The researchers tallied the number of people who developed new-onset diabetes, both among those who never had psoriasis during the study period, and among those who developed psoriasis. They identified new diabetes cases based on initiation of treatment with one or more glucose-lowering drugs. During follow-up, the number of new cases of diabetes was 3.67/1,000 person-years among those with no psoriasis, 6.93/1,000 patient-years among patients with mild psoriasis, and 9.65/1,000 patient-years among patients with severe psoriasis. The vast majority of the diabetes that developed was type 2.

Using adjustments that controlled for potential confounders at baseline, including age, sex, comorbidities, medications, and socioeconomic status, the researchers found that, compared with the people without psoriasis, those with mild psoriasis had a statistically significant 47% increased incidence of diabetes, and severe psoriasis linked with a statistically significant twofold increased risk for diabetes, Mr. Khalid reported. The median time from onset of psoriasis to the first treatment for diabetes was about 6 years.

The analysis notably focused on patients who developed diabetes following initial development of psoriasis, which provided insight into the sequence of the two diseases that had not been available in previously-reported studies, noted Dr. Ole Ahlehoff, a cardiology researcher at Gentofte Hospital and collaborator on the study.
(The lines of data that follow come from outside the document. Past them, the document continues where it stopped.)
-- ==== Sys2Proof/Tests/Slice0.lean ====
section
/-! SUPPORT. Tests: decoding by written-out words, single steps with the expected values of spec/95_test_vectors.md (its V, S and
T numbers stand in the names' comments), the assembler's examples, and a witness for the hypotheses of every statement. -/

namespace Sys2Proof.Machine.Tests

/-! Helpers. -/

/-- Memory with the given words. -/
def words (cells : List (Nat × Word)) : Memory := cells.foldl (fun m c => m.write c.1 c.2) []

/-- Power-on with the given words in memory: the `load` state at origin 0 of 95_test_vectors.md. -/
def at0 (cells : List (Nat × Word)) : State := { State.reset with mem := words cells }

/-- The same with AC set. -/
def at0Ac (ac : Word) (cells : List (Nat × Word)) : State := { at0 cells with ac := ac }

/-- The state after one step, read by `f`. -/
def after {α : Type} (s : State) (f : State → α) : Option α := (nextState (step s)).map f

/-- A state whose next instruction is `i`. -/
def ready (i : Instr) : State := State.reset.withFetchWord 16 (encode i).toNat

/-- A block that waits for an input value, with the given answers to come. -/
def waiting (answers : List (Option Int)) : State :=
  { State.reset with mem := words [(0, 0x5000)], ir := 0x5000, mbr := 0x5000, pc := 1, upc := 7, dec := some .input
                     intr := .needsValue, inputs := answers }

/-- A block that has run a Halt at 000. -/
def stopped : State :=
  { State.reset with mem := words [(0, 0x7000)], ir := 0x7000, mbr := 0x7000, pc := 1, upc := 7, dec := some .halt
                     halted := true }

/-- A `Load 004` whose Decode has run, as V7's rows on IR pokes have it. -/
def decodedLoad : State :=
  { State.reset with mem := words [(0, 0x1004), (4, 0x1111), (5, 0x2222)], ir := 0x1004, mbr := 0x1004, pc := 1, upc := 6
                     dec := some .load }

/-- One instruction of every constructor. -/
def samples : List Instr :=
  [.jns 4, .load 3, .store 8, .add 4, .subt 9, .input 0xABC, .output 0, .halt 0, .skipCond .zero 0] ++
  [.jump 5, .loadImmi 0xFFF, .addI 4, .jumpI 4, .loadI 4, .storeI 5, .adr 4, .clear, .undefinedOpcode0xF 0x123]

/-! WellFormed: the terms that name no instruction of their own are refused. -/

theorem test_wellFormed_refuses_adr : (Instr.adr 4).wellFormed = false := by decide
theorem test_wellFormed_refuses_clear : Instr.clear.wellFormed = false := by decide
theorem test_wellFormed_takes_the_rest : (samples.filter Instr.wellFormed).length = 16 := by decide
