-- ==== Sys2Proof/Machine/Operands.lean ====
section
/-! DEFINITION. The default instance of `Cfg` and its well-formedness (00_scope.md R5, R6), operand assembly (30_encoding.md
R105 to R109) and the arithmetic primitives of 00_scope.md R11. -/

namespace Sys2Proof

/-- The default instance of `Cfg` (R5, column "default"). Two parameters have no default in the spec: the window's base is
0 here, read by `busInput` alone (log entry 2), and Card-Present at power-on is false, the value 70_reset_and_hazards.md
R383 offers a model that fixes one (log entry 5). `dmaControlDrivesLine` is the model's own; its default
follows R281's complete list of callers, as 90_conflicts.md C5 and decision D33 rule (log entry 17). -/
def Cfg.default : Cfg where
  mmioBase := 0
  mmioSize := 0x1000
  offsets := Offsets.default
  pos := Positions.default
  rst := Regs.resetTable
  stopCmdId := 12
  addrBits := 32
  descByteOrder := .little
  bufAddrMask := 0xFFFFFFFC
  stageBytes := 1024
  idstW1cMask := 0x000003FF
  fifoBytes := 4
  cardPresentAtPowerOn := false
  unimpSet := []
  writebackNormalisesSize := false
  oversizeClamp := false
  dmaControlDrivesLine := false

/-- The clauses of R6 about the register map: every offset a multiple of 4 inside the window, no two registers at one
offset. -/
def Cfg.mapWf (c : Cfg) : Bool :=
  Reg.all.all (fun r => (c.offsets.get r).toNat % 4 == 0 && decide ((c.offsets.get r).toNat < c.mmioSize))
    && decide (Reg.all.map c.offsets.get).Nodup

/-- Well-formedness of `Cfg` (R6). The clauses on widths hold by the fields' types. -/
def Cfg.wf (c : Cfg) : Bool := decide (1 ≤ c.stageBytes) && c.mapWf && c.pos.wf

/-- The address of byte `k` from the address `a` on, modulo the address space (20_memory.md R83, `ADDR_BITS`). The
spec writes 2^32 alone; any other `ADDR_BITS` is the model's choice (log entry 20, DESIGN CHOICE). -/
def Cfg.byteAddr (c : Cfg) (a : Word) (k : Nat) : Nat := (a.toNat + k) % 2 ^ c.addrBits

/-- `sat_sub(a, b)` (00_scope.md R11), with `b` a count of bytes. -/
def satSub (a : Word) (n : Nat) : Word := BitVec.ofNat 32 (a.toNat - n)

/-- `be32(s)` (00_scope.md R11): the first byte is the most significant. -/
def be32 (b0 b1 b2 b3 : Byte) : Word := b0 ++ b1 ++ b2 ++ b3

/-- `le32(s)` (00_scope.md R11): the first byte is the least significant. -/
def le32 (b0 b1 b2 b3 : Byte) : Word := b3 ++ b2 ++ b1 ++ b0

/-- `le32` of the first four bytes of a sequence. -/
def le32List (s : List Byte) : Word := le32 (s.getD 0 0) (s.getD 1 0) (s.getD 2 0) (s.getD 3 0)

/-- `be32(s[i..i+3])` of a byte sequence. -/
def be32At (s : List Byte) (i : Nat) : Word :=
  be32 (s.getD i 0) (s.getD (i + 1) 0) (s.getD (i + 2) 0) (s.getD (i + 3) 0)

/-- `bytes_le32(v)` (00_scope.md R11); also the four bytes of a FIFO write in stream order (R109). -/
def bytesLe32 (v : Word) : List Byte :=
  [v.extractLsb' 0 8, v.extractLsb' 8 8, v.extractLsb' 16 8, v.extractLsb' 24 8]

/-- The `n` bytes of a FIFO word in stream order, the first from bits 7:0 (R109, `FIFO_BYTES` = `n`). The spec gives four bytes
only; that a byte past bit 31 is 0, and that with fewer than four the upper bits are not sent, is the model's choice (log
entry 18, DESIGN CHOICE). -/
def streamBytes : Nat → Word → List Byte
  | 0, _ => []
  | n + 1, v => v.extractLsb' 0 8 :: streamBytes n (v >>> 8)

/-- The word that stream bytes form, the first in bits 7:0 (R109). The spec gives four bytes only; that bytes
past the fourth are dropped, and that with fewer than four the upper bits are 0, is the model's choice (log entry 18,
DESIGN CHOICE). -/
def streamWord : List Byte → Word
  | [] => 0
  | b :: rest => b.setWidth 32 ||| streamWord rest <<< 8

/-- The bytes of a descriptor word in memory, lowest address first (20_memory.md R75, `DESC_BYTE_ORDER`). -/
def ByteOrder.bytes (o : ByteOrder) (v : Word) : List Byte :=
  match o with
  | .little => bytesLe32 v
  | .big => (bytesLe32 v).reverse

/-- The descriptor word that the first four bytes of a sequence hold (20_memory.md R75, `DESC_BYTE_ORDER`). -/
def ByteOrder.word (o : ByteOrder) (s : List Byte) : Word :=
  match o with
  | .little => le32List s
  | .big => be32At s 0

/-- The command id, `w[5:0]` in the default map (R105). -/
def cmdIdx (p : Positions) (w : Word) : BitVec 6 := w.extractLsb' p.cmdIdx 6

/-- `w.RESP_EXP` (R105). -/
def respExp (p : Positions) (w : Word) : Bool := w.getLsbD p.respExp
/-- `w.RESP_LONG` (R105). -/
def respLong (p : Positions) (w : Word) : Bool := w.getLsbD p.respLong
/-- `w.WRITE` (R105): true is memory to card. -/
def cmdWrite (p : Positions) (w : Word) : Bool := w.getLsbD p.cmdWrite
/-- `w.AUTOSTOP` (R105). -/
def autostop (p : Positions) (w : Word) : Bool := w.getLsbD p.autostop
/-- `w.CLKCHANGE` (R105). -/
def clkChange (p : Positions) (w : Word) : Bool := w.getLsbD p.clkChange
/-- `w.LOAD` (R103). -/
def loadBit (p : Positions) (w : Word) : Bool := w.getLsbD p.load

/-- `w` with its command id replaced. -/
def withCmdIdx (p : Positions) (w : Word) (id : BitVec 6) : Word :=
  (w &&& ~~~((0x3F : Word) <<< p.cmdIdx)) ||| id.setWidth 32 <<< p.cmdIdx

/-- The synthetic stop command's word (41_command_engine.md R230, R231): the original with only the id replaced. -/
def stopWord (c : Cfg) (w : Word) : Word := withCmdIdx c.pos w c.stopCmdId

/-- `LAST` of a descriptor (30_encoding.md R112). -/
def Desc.isLast (p : Positions) (d : Desc) : Bool := d.status.getLsbD p.last

/-- `eff` (30_encoding.md R106, 42_dma_engine.md R256): a size word of 0 means 65536; a larger word is used as it is
unless `DESC_OVERSIZE_CLAMP`. -/
def Desc.effSize (c : Cfg) (d : Desc) : Nat :=
  if d.size = 0 then descMaxSize
  else if c.oversizeClamp then min d.size.toNat descMaxSize else d.size.toNat

/-- `n = min(eff, outstanding)` (42_dma_engine.md R256). -/
def Desc.chunk (c : Cfg) (d : Desc) (outstanding : Word) : Nat := min (d.effSize c) outstanding.toNat

/-- `base = addr & BUF_ADDR_MASK` (30_encoding.md R107). -/
def Desc.base (c : Cfg) (d : Desc) : Word := d.addr &&& c.bufAddrMask

/-- The descriptor as it is written back (42_dma_engine.md R260): `HOLD` cleared, all else as fetched (a zero size
written as 65536 only with `DESC_WRITEBACK_NORMALISES_SIZE`). -/
def Desc.handedBack (c : Cfg) (d : Desc) : Desc :=
  { d with
    status := clearBit d.status c.pos.hold
    size := if d.size = 0 && c.writebackNormalisesSize then BitVec.ofNat 32 descMaxSize else d.size }

/-- The 16 bytes of a descriptor in memory: four words in the configured byte order (20_memory.md R75, 30_encoding.md
R104). -/
def Desc.toBytes (o : ByteOrder) (d : Desc) : List Byte :=
  o.bytes d.status ++ o.bytes d.size ++ o.bytes d.addr ++ o.bytes d.next

/-- The descriptor that 16 bytes of memory hold (20_memory.md R75, 42_dma_engine.md R255). -/
def Desc.ofBytes (o : ByteOrder) (b : List Byte) : Desc where
  status := o.word b
  size := o.word (b.drop 4)
  addr := o.word (b.drop 8)
  next := o.word (b.drop 12)

/-- What a card's answer to a dispatched command amounts to (41_command_engine.md R228). -/
inductive CmdResult where
  /-- `NO_RESPONSE`: the card failed, or the length does not fit the flags. -/
  | failed
  /-- Success with the response registers untouched (R225). -/
  | done
  /-- Success with a response to store in `RESP0` to `RESP3` (R226, R227). -/
  | captured (w0 w1 w2 w3 : Word)
deriving DecidableEq, Repr

/-- The outcome table of a dispatch (41_command_engine.md R222, R228) with the response assembly of 30_encoding.md R108:
a long response's words are stored in reversed order. -/
def cmdResult (p : Positions) (w : Word) : Option (List Byte) → CmdResult
  | none => .failed
  | some r =>
    if respExp p w = false then .done
    else if r.length = 4 ∧ respLong p w = false then .captured (be32At r 0) 0 0 0
    else if r.length = 16 ∧ respLong p w = true then
      .captured (be32At r 12) (be32At r 8) (be32At r 4) (be32At r 0)
    else .failed

end Sys2Proof
end

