-- ==== Sys2Proof/WellFormed.lean ====
section
/-! DEFINITION. Which terms of `Instr` are operations: the side conditions of the opcode table's catch-all, command-class
and descriptor-class rows (30_encoding.md R110 to R114). Every term of the other constructors is an operation. -/

namespace Sys2Proof

/-- The register at an offset, if there is one (30_encoding.md R110 step 2); beyond the window there is none
(20_memory.md R71). -/
def regAt (c : Cfg) (off : Word) : Option Reg :=
  if off.toNat < c.mmioSize then Reg.all.find? (fun r => c.offsets.get r == off) else none

/-- The one legal access shape (20_memory.md R78): 4 bytes at a multiple of 4. -/
def legalShape (off : Word) (size : Nat) : Bool := size == accessBytes && off.toNat % 4 == 0

/-- The class of a command word (30_encoding.md R111). -/
inductive CmdClass where
  | store
  | clkchg
  | noresp
  | short
  | long
deriving DecidableEq, Repr

/-- The class of a command word, first match wins (30_encoding.md R111). -/
def cmdClass (p : Positions) (w : Word) : CmdClass :=
  if loadBit p w = false then .store
  else if clkChange p w then .clkchg
  else if respExp p w = false then .noresp
  else if respLong p w = false then .short
  else .long

/-- Well-formedness: the term is one the decoder can give. -/
def Instr.wellFormed (c : Cfg) : Instr → Bool
  | .wrxUnknownOffset off _ => legalShape off accessBytes && (regAt c off).isNone
  | .rdxUnknownOffset off => legalShape off accessBytes && (regAt c off).isNone
  | .wrxIllegalAccess off size _ => !legalShape off size
  | .rdxIllegalAccess off size => !legalShape off size
  | .cmdStore w => cmdClass c.pos w == .store
  | .cmdClkchg w => cmdClass c.pos w == .clkchg
  | .cmdNoresp w => cmdClass c.pos w == .noresp
  | .cmdShort w => cmdClass c.pos w == .short
  | .cmdLong w => cmdClass c.pos w == .long
  | .descLast _ d => d.isLast c.pos
  | .descLink _ d => !d.isLast c.pos
  | _ => true

end Sys2Proof
end

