-- ==== Sys2Proof/Machine/DescriptorStep.lean ====
section
/-! DEFINITION. The meanings of the two descriptor classes (42_dma_engine.md R262, 30_encoding.md R112). A descriptor
row is no operation of its own (00_scope.md R4) and `step` never runs one alone: it is the rest of the `WR CMDR` whose
walk has fetched the descriptor, the walk from it to its end, the auto-stop check, the line (log entry 9). Where the
walk's conditions (R250) fail no walk reaches a descriptor and nothing changes. -/

namespace Sys2Proof.Machine

/-- `DESC.LAST`: after this descriptor the walk ends and `next` is not read (R262). -/
def execDescLast (dptr : Word) (d : Desc) (s : State) : Step :=
  let wr := cmdWrite s.cfg.pos (s.cell .cmdr)
  .next (if s.walkEnabled then ((s.processDesc wr dptr d).walkComplete wr).autoStopCheck.irqUpdate else s)

/-- `DESC.LINK`: if anything is outstanding the walk goes on at `next`, else it ends (R262). -/
def execDescLink (dptr : Word) (d : Desc) (s : State) : Step :=
  let wr := cmdWrite s.cfg.pos (s.cell .cmdr)
  let t := s.processDesc wr dptr d
  .next
    (if s.walkEnabled then
      ((if t.cell .bycr = 0 then t else t.walkLoop wr d.next (t.cell .bycr).toNat).walkComplete wr).autoStopCheck.irqUpdate
    else s)

end Sys2Proof.Machine
end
"I suggest screening patients with psoriasis once a year for cardiovascular risk factors, including hypertension, dyslipidemia, lifestyle factors, and diabetes based on their glucose level," said Dr. Ahlehoff, who spoke about the research at a press conference. Medical groups have released guidelines that recommend annual risk assessment for patients with severe psoriasis, such as psoriatic arthritis, including the European League Against Arthritis (Ann. Rheum. Dis. 2010;69:325-31), and the Scottish Intercollegiate Guidelines Network.

Mr. Khalid and Dr. Ahlehoff said that they had no disclosures. Dr. Rydén had no relevant disclosures.